At AGBT Precision Health, the company presented data on its Duomic platform, demonstrating that using barcorded beads, it could read out transcriptomic data on the same chips it uses for its intracellular protein measurements.
"From those same cells that you are getting the [RNA] sequencing information, you are getting functional proteomic information," Mackay said. He added that the Duomic product would work with any downstream sequencer.
He said IsoPlexis believed the Duomic platform would help the company and its customers better understand what the genetic drivers of cellular activity are at the protein level. While a number of companies offer combined RNA and protein measurements at the single-cell level, most of these offerings focus on characterization of cell surface proteins. Mackay said he believes IsoPlexis' ability to look at secreted and intracellular proteins, including phosphorylated proteins, will set it apart.
"We're really focused on continuing [to develop] our functional proteomic [tools], looking at cytokines, chemokines, growth factors, and the RNA concurrently from things like immune cells, and looking at those same analytes and things like phosphoproteins and RNA concurrently in things like tumor cells," he said. "That's our real differentiating factor, driving the functional proteomic elements."
Mackay noted that as part of this push into nucleic acid work, the company purchased in May a patent portfolio containing 86 patents related to RNA and DNA sequencing.
Currently, IsoPlexis is running Duomic samples in house for a set of early-access users, Mackay said, but ultimately customers will use the company's IsoLight or IsoSpark systems to run the Duomic chips, collecting the protein information, and retrieving the RNA, which they would then sequence.

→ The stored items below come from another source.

-- ==== Sys2Proof/Machine/Control.lean ====
section
/-! DEFINITION. Control instructions: NOP, transfers, jump tables, calls and returns, EXIT, YIELD, RGN (R149 to R168). -/
namespace Sys2Proof.Machine

/-- NOP (R159): no effect on any state, guard or not. -/
def execNop (f : Gen) (s : State) : Host.Outcome State Fault Refusal :=
  if s.inStream then runStream s (fun _ _ _ s => .done s)
  else runCourse s (.nop f) false [] (fun _ s => (s, .ok { s }))

/-- LPAD (R163): no effect. -/
def execLpad (f : Jmp) (s : State) : Host.Outcome State Fault Refusal :=
  runCourse s (.lpad f) false [] (fun _ s => (s, .ok { s }))

/-! ## Relative transfers (R160, R161, R184) -/

/-- Transfer some strands to one target: R119, then the transfer. -/
def Iss.jumpTo (I : Iss) (s : State) (lanes : List Nat) (pc : Word) (prio : Half) (folds : List Word) (branch : Bool) : Ran :=
  if lanes.isEmpty then (s, .ok { s, folds }) else
  match s.checkTarget I.core I.w true pc with
  | (s, some e) => (s, .error (e, maskOf lanes))
  | (s, none) => (s, .ok { s, jumps := lanes.map (fun i => (i, pc, prio)), folds, back := branch && decide (pc.toNat ≤ I.E.pc.toNat) })

/-- A sequencer's transfer (R184). -/
def streamJump (s : State) (core : Nat) (p : Panel) (pc : Word) : SRan :=
  match s.checkTarget core (s.skeinWho p.skein core none) true pc with
  | (s, some (.trap t)) => .trap s t
  | (s, some (.hold _)) => .wait s .again
  | (s, none) => .goto s pc

/-- BRA (R160). -/
def execBra (f : Brn) (s : State) : Host.Outcome State Fault Refusal :=
  if s.inStream then runStream s (fun core _ p s => streamJump s core p (brnTarget p.spc f))
  else runCourse s (.bra f) false [] (fun I s => I.jumpTo s I.lanes (brnTarget I.E.pc f) f.prio [] true)

/-- The tests of R161. -/
def brpHolds (m : Byte) (x : Word) : Bool :=
  match m.toNat with
  | 0 => x == 0
  | 1 => x != 0
  | 2 => x.msb
  | 3 => !x.msb
  | 4 => x.msb || x == 0
  | _ => !x.msb && x != 0

/-- BRP (R161); under uniform issue the leader's SA decides for every executing strand. -/
def execBrp (f : Brn) (s : State) : Host.Outcome State Fault Refusal :=
  if s.inStream then
    runStream s (fun core _ p s => if brpHolds f.mod (p.rd.get f.sa) then streamJump s core p (brnTarget p.spc f) else .done s)
  else runCourse s (.brp f) false [] (fun I s =>
    let taken := I.lanes.filter (fun i => brpHolds f.mod (I.c.read (if I.uni then I.leader else i) f.sa))
    I.jumpTo s taken (brnTarget I.E.pc f) f.prio (I.foldVals [.inl f.sa]) true)

/-! ## JTB (R121, R162) -/

/-- One strand's jump-table transfer: the fills it makes, and its target with the landing priority. -/
def State.jumpTable (s : State) (I : Iss) (f : Jmp) (lane : Nat) : State × Except Stop (Opnd × Word × Half) :=
  let base := I.c.read lane f.sa
  let ix := I.c.read lane f.sb
  if f.bound.toNat ≤ ix.toNat then (s, .error (Trp.stop Cause.landing 0x01 ix))
  else if base.toNat % 8 != 0 then (s, .error (Trp.stop Cause.align 0 base))
  else match s.reach (s.strandWho I.core I.c.pslot I.c lane) I.core false true (base + ix * 8) 8 with
    | .error e => (s, .error e)
    | .ok o =>
      let pc := BitVec.ofNat 64 (leNat (s.routeRead o.route))
      match s.checkLanding I.core I.w f.label pc with
      | (s, .error e) => (s, .error e)
      | (s, .ok prio) => (s, .ok (o, pc, prio))

/-- Run a per-strand function that may change the state (instruction fills, spilled memory) for every lane, then combine. -/
def Iss.eachState {α : Type} (lanes : List Nat) (s : State) (f : State → Nat → State × Except Stop α) :
    State × Except (Stop × BitVec 16) (List (Nat × α)) :=
  let (s, rs) := lanes.foldl (fun (acc : State × List (Nat × Except Stop α)) i =>
    let (s, r) := f acc.1 i
    (s, acc.2 ++ [(i, r)])) (s, [])
  match combineStops (rs.filterMap (fun (i, r) => match r with | .error e => some (i, e) | .ok _ => none)) with
  | some e => (s, .error e)
  | none => (s, .ok (rs.filterMap (fun (i, r) => match r with | .ok a => some (i, a) | .error _ => none)))

/-- JTB (R162). -/
def execJtb (f : Jmp) (s : State) : Host.Outcome State Fault Refusal :=
  runCourse s (.jtb f) false [] (fun I s =>
    match Iss.eachState I.runs s (fun s i => s.jumpTable I f i) with
    | (s, .error (e, m)) => (s, .error (e, if I.uni then maskOf I.lanes else m))
    | (s, .ok rs) =>
      let rs' := if I.uni then match rs with | (_, x) :: _ => I.lanes.map (fun i => (i, x)) | [] => [] else rs
      (s, .ok { s, jumps := rs'.map (fun (i, _, pc, prio) => (i, pc, prio)),
                hits := s.opndHits 33 (rs.map (fun (i, o, _, _) => (i, o))) }))

/-! ## The window and the return stack (R149 to R153) -/

/-- A local address (R151, R239). -/
def localAddr (off : Nat) : Word := BitVec.ofNat 64 (0xA * 2 ^ 60 + off)

/-- A spill or fill that faults in translation raises WINDOW at its local address (R153). -/
def windowStop : Stop → Stop
  | .trap t => if t.cause == Cause.xlate then .trap { cause := Cause.window, detail := 0, tval := t.tval } else .trap t
  | .hold h => .hold h

/-- Spill one doubleword to the local area. -/
def State.spill (s : State) (I : Iss) (lane off v : Nat) : Except Stop State :=
  match s.reach (s.strandWho I.core I.c.pslot I.c lane) I.core true false (localAddr off) 8 with
  | .error e => .error (windowStop e)
  | .ok o => match s.routeWrite (s.workEv I.c 0) (leBytes 8 v) o.route with
    | .error e => .error (windowStop e)
    | .ok s => .ok s

/-- Fill one doubleword from the local area. -/
def State.fill (s : State) (I : Iss) (lane off : Nat) : Except Stop Nat :=
  match s.reach (s.strandWho I.core I.c.pslot I.c lane) I.core false true (localAddr off) 8 with
  | .error e => .error (windowStop e)
  | .ok o => .ok (leNat (s.routeRead o.route))

/-- Spill doublewords in order; what was written before a fault stays written. -/
def State.spillAll (s : State) (I : Iss) (lane : Nat) : List (Nat × Nat) → State × Option Stop
  | [] => (s, none)
  | (off, v) :: t => match s.spill I lane off v with
    | .error e => (s, some e)
    | .ok s => s.spillAll I lane t

/-- The callee window base of the oldest entry on chip (R151). -/
def Strand.oldestBase (x : Strand) : Nat := x.wb - ((x.rstack.drop 1).map (·.n)).sum

/-- The bits of a return entry in memory (R151). -/
def RetEntry.bits (r : RetEntry) : Nat := r.pc.toNat + r.prio.toNat * 2 ^ 64 + r.n * 2 ^ 80

/-- The two words of a return entry whose callee window base is q. -/
def retWords (q : Nat) (r : RetEntry) : List (Nat × Nat) := [(24 * q + 8, r.bits % 2 ^ 64), (24 * q + 16, r.bits / 2 ^ 64)]

/-- Discard positions that lie outside the window or off the chip: they are no longer listed. -/
def Strand.drop (x : Strand) (lo hi : Nat) : Strand := { x with stack := x.stack.filter (fun (n, _) => !(lo ≤ n && n < hi)) }

/-- The event of a completed spill or fill of a strand (R153, R156). -/
def State.windowEv (s : State) (I : Iss) (lane type payload : Nat) : State :=
  s.emit { s.partEv I.core I.slot I.c type (payload + lane * 2 ^ 40 + I.slot * 2 ^ 44) with priv := true }

/-- Spill a sequence of doublewords and, when there is one and it completes, emit its event. -/
def State.spillSeq (s : State) (I : Iss) (lane type payload : Nat) (l : List (Nat × Nat)) : State × Option Stop :=
  match s.spillAll I lane l with
  | (s, some e) => (s, some e)
  | (s, none) => (if l.isEmpty then s else s.windowEv I lane type payload, none)

/-- Hits of the doublewords that CALL stores and RET loads in the local area (R417). -/
def State.windowHits (s : State) (I : Iss) (kind lane : Nat) (offs : List Nat) : List WatchHit :=
  if s.unwatched then [] else
  s.opndHits kind (offs.filterMap (fun off =>
    ((s.reach (s.strandWho I.core I.c.pslot I.c lane) I.core false false (localAddr off) 8).toOption).map (fun o => (lane, o))))

/-- The doublewords that a CALL spills from a strand: the oldest return entry, then the lowest positions; and the new low mark. -/
def Strand.spills (x : Strand) (n depthMax : Nat) : List (Nat × Nat) × List (Nat × Nat) × Nat :=
  let low := if depthMax < x.wb + n + 24 - x.low then x.wb + n + 24 - depthMax else x.low
  (match x.rstack with
    | r :: _ => if 16 ≤ x.rstack.length then retWords x.oldestBase r else []
    | [] => [],
   (List.range (low - x.low)).map (fun j => (24 * (x.low + j), (x.posGet (x.low + j)).toNat)), low)

/-- The offsets that a RET filled a strand from: the return entry, then the positions down to the caller's window. -/
def Strand.fills (x y : Strand) : List Nat :=
  (if x.rstack.isEmpty then [24 * x.wb + 8, 24 * x.wb + 16] else []) ++ (List.range (x.low - y.wb)).map (fun j => 24 * (x.low - 1 - j))

/-- CALL for one strand (R150, R164): the state with what it spilled, and the strand and whether it spilled. -/
def State.callStrand (s : State) (I : Iss) (f : Brn) (depthMax lane : Nat) : State × Except Stop (Strand × Bool) :=
  let x := I.c.st lane
  let n := f.mod.toNat
  let wb' := x.wb + n
  let full := 16 ≤ x.rstack.length
  let q := x.oldestBase
  let (retSpill, regs, low') := x.spills n depthMax
  match s.spillSeq I lane 0x52 q retSpill with
  | (s, some e) => (s, .error e)
  | (s, none) => match s.spillSeq I lane 0x50 (x.low + (low' - x.low) * 2 ^ 32) regs with
    | (s, some e) => (s, .error e)
    | (s, none) =>
      let entry : RetEntry := { pc := pcNext I.E.pc, prio := I.E.prio, n }
      let y := (x.drop (x.wb + 24) (wb' + 24)).drop x.low low'
      let y := { y with wb := wb', low := low', depth := x.depth + 1, rstack := (if full then x.rstack.drop 1 else x.rstack) ++ [entry] }
      (s, .ok (y, !(retSpill ++ regs).isEmpty))

/-- An instruction that is held has done nothing yet; one that traps keeps what its spills and fills have done. -/
def heldOr (s s1 : State) (e : Stop × BitVec 16) : Ran :=
  match e.1 with
  | .hold _ => (s, .error e)
  | .trap _ => (s1, .error e)

/-- Give each strand its new state. -/
def State.putStrands (s : State) (I : Iss) (l : List (Nat × Strand)) : State :=
  s.modCourse I.core I.slot (fun c => { l.foldl (fun c (i, x) => c.setSt i x) c with staged := 0 })

/-- CALL (R164). -/
def execCall (f : Brn) (s : State) : Host.Outcome State Fault Refusal :=
  runCourse s (.call f) false [] (fun I s =>
    let pc := brnTarget I.E.pc f
    match s.checkTarget I.core I.w true pc with
    | (s, some e) => (s, .error (e, maskOf I.lanes))
    | (s, none) =>
      let depthMax := (s.launchOf I.c).elim 64 (·.hdr.depth)
      match Iss.eachState I.lanes s (fun s i => s.callStrand I f depthMax i) with
      | (s1, .error e) => heldOr s s1 e
      | (s, .ok rs) =>
        let spilled := rs.any (fun (_, _, b) => b)
        let s := s.putStrands I (rs.map (fun (i, x, _) => (i, x)))
        let hits := I.lanes.flatMap (fun i =>
          let (r, l, _) := (I.c.st i).spills f.mod.toNat depthMax
          s.windowHits I 34 i ((r ++ l).map (·.1)))
        (s, .ok { s, jumps := I.lanes.map (fun i => (i, pc, f.prio)), visible := spilled, hits }))

/-- The return entry of a strand at call depth above zero: on chip, or filled (R152). -/
def State.popEntry (s : State) (I : Iss) (lane : Nat) : Except Stop (RetEntry × List RetEntry × Bool) :=
  let x := I.c.st lane
  match x.rstack.getLast? with
  | some r => .ok (r, x.rstack.dropLast, false)
  | none => match s.fill I lane (24 * x.wb + 8) with
    | .error e => .error e
    | .ok a => match s.fill I lane (24 * x.wb + 16) with
      | .error e => .error e
      | .ok b => .ok ({ pc := BitVec.ofNat 64 a, prio := BitVec.ofNat 16 b, n := bitsOf b 20 16 }, [], true)

/-- What RET does for one strand. -/
inductive RetEff where
  | leave
  | go (x : Strand) (pc : Word) (prio : Half)

/-- RET for one strand (R150, R165). A fill that completes emits its event, whatever becomes of the RET (R153). -/
def State.retStrand (s : State) (I : Iss) (lane : Nat) : State × Except Stop RetEff :=
  let x := I.c.st lane
  if x.depth == 0 then (s, .ok .leave) else
  match s.popEntry I lane with
  | .error e => (s, .error e)
  | .ok (r, rest, filled) =>
    let s := if filled then s.windowEv I lane 0x53 x.wb else s
    if r.n == 0 || 23 < r.n || x.wb < r.n then (s, .error (Trp.stop Cause.window 0 (localAddr (24 * x.wb + 8)))) else
    match s.checkTarget I.core I.w true r.pc with
    | (s, some e) => (s, .error e)
    | (s, none) =>
      let wb' := x.wb - r.n
      let count := x.low - wb'
      match allOk (fun j => match s.fill I lane (24 * (x.low - 1 - j)) with
          | .error e => .error e
          | .ok v => .ok (x.low - 1 - j, v)) (List.range count) with
      | .error e => (s, .error e)
      | .ok vals =>
        let s := if 0 < count then s.windowEv I lane 0x51 (wb' + count * 2 ^ 32) else s
        let y := x.drop (wb' + 24) (x.wb + 24)
        let y := vals.foldl (fun y (p, v) => y.posSet p (BitVec.ofNat 64 v)) y
        let y := { y with wb := wb', low := min x.low wb', depth := x.depth - 1, rstack := rest }
        (s, .ok (.go y r.pc r.prio))

/-- RET (R165). -/
def execRet (f : Gen) (s : State) : Host.Outcome State Fault Refusal :=
  runCourse s (.ret f) false [] (fun I s =>
    match Iss.eachState I.lanes s (fun s i => s.retStrand I i) with
    | (s1, .error e) => heldOr s s1 e
    | (s, .ok rs) =>
      let gone := rs.filterMap (fun (i, r) => match r with | .leave => some i | .go _ _ _ => none)
      let back := rs.filterMap (fun (i, r) => match r with | .go x pc prio => some (i, x, pc, prio) | .leave => none)
      let s := s.putStrands I (back.map (fun (i, x, _, _) => (i, x)))
      let hits := back.flatMap (fun (i, x, _, _) => s.windowHits I 33 i ((I.c.st i).fills x))
      (s, .ok { s, jumps := back.map (fun (i, _, pc, prio) => (i, pc, prio)), leave := gone, hits }))

/-- EXIT (R166): every executing strand leaves for good. -/
def execExit (f : Gen) (s : State) : Host.Outcome State Fault Refusal :=
  runCourse s (.exit f) false [] (fun I s => (s, .ok { s, leave := I.lanes }))

/-- YIELD (R167): no candidate for N clocks. -/
def execYield (f : Gen) (s : State) : Host.Outcome State Fault Refusal :=
  runCourse s (.yield f) false [] (fun I s =>
    let n := bitsOf f.imm.toNat 7 0
    let s := if n == 0 then s else
      (s.modCourse I.core I.slot (fun c => { c with yielding := n })).laterAt (s.time.gt + n * s.clockGt) (.yieldExpiry I.core I.slot)
    (s, .ok { s }))

/-- YIELD_EXPIRY (R167): the clocks have passed; the course offers candidates again. -/
def execYieldExpiry (core slot : Nat) (s : State) : Host.Outcome State Fault Refusal :=
  .next (s.modCourse core slot (fun c => { c with yielding := 0 }))

/-- RGN (R168): the mask of staged registers, in place of every earlier one. -/
def execRgn (f : Gen) (s : State) : Host.Outcome State Fault Refusal :=
  runCourse s (.rgn f) false [] (fun I s =>
    let s := s.modCourse I.core I.slot (fun c => { c with staged := BitVec.ofNat 24 f.imm.toNat })
    (s, .ok { s }))

end Sys2Proof.Machine
end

Mackay said IsoPlexis' metabolomic assay, which is still under development, is meant to be combined with its phosphoproteomic assay, allowing researchers to simultaneously collect information on protein signaling within a cell and its energy state.
"Those two things feed off each other," he said. "Our goal is not to come out with a full-fledged, pure-play metabolomic assay but instead to do the metabolome and phosphoproteome concurrently."
As IsoPlexis continues to develop intracellular protein assays, it expects to move beyond the immune profiling space where it has primarily operated, Mackay said, and into research areas where it will aim to displace technologies like traditional western blots.
"If you look downstream at some of these other applications like phosphoproteomics, if you look today at what academics and small-molecule pathway-oriented drug developers look at, a large portion of it is done with western blot," he said. "And if we can offer highly automated single-cell and bulk alternatives to western blot, that becomes very powerful. That's why we're investing pretty heavily in that part of the business."
"It's a totally different customer set relative to the immune profiling customer that we typically have for cancer immunology, CAR-T, and inflammatory disease," he added.
IsoPlexis generated full-year 2020 revenues of $10.4 million, up 39 percent year over year from $7.5 million. Its net loss for 2020 was $23.3 million versus $13.6 million the prior year. As of June 30, it had placed 150 of its systems globally in total. Mackay said that it planned to use the proceeds of its IPO to "double down" on its sales effort, "particularly in the international regions where we can offer more support to customers now that we're able to hire more people."
He said the company, which has more than 300 employees, has seen strong growth in the EMEA region and recently built an Asia-Pacific commercialization team, which will focus on China.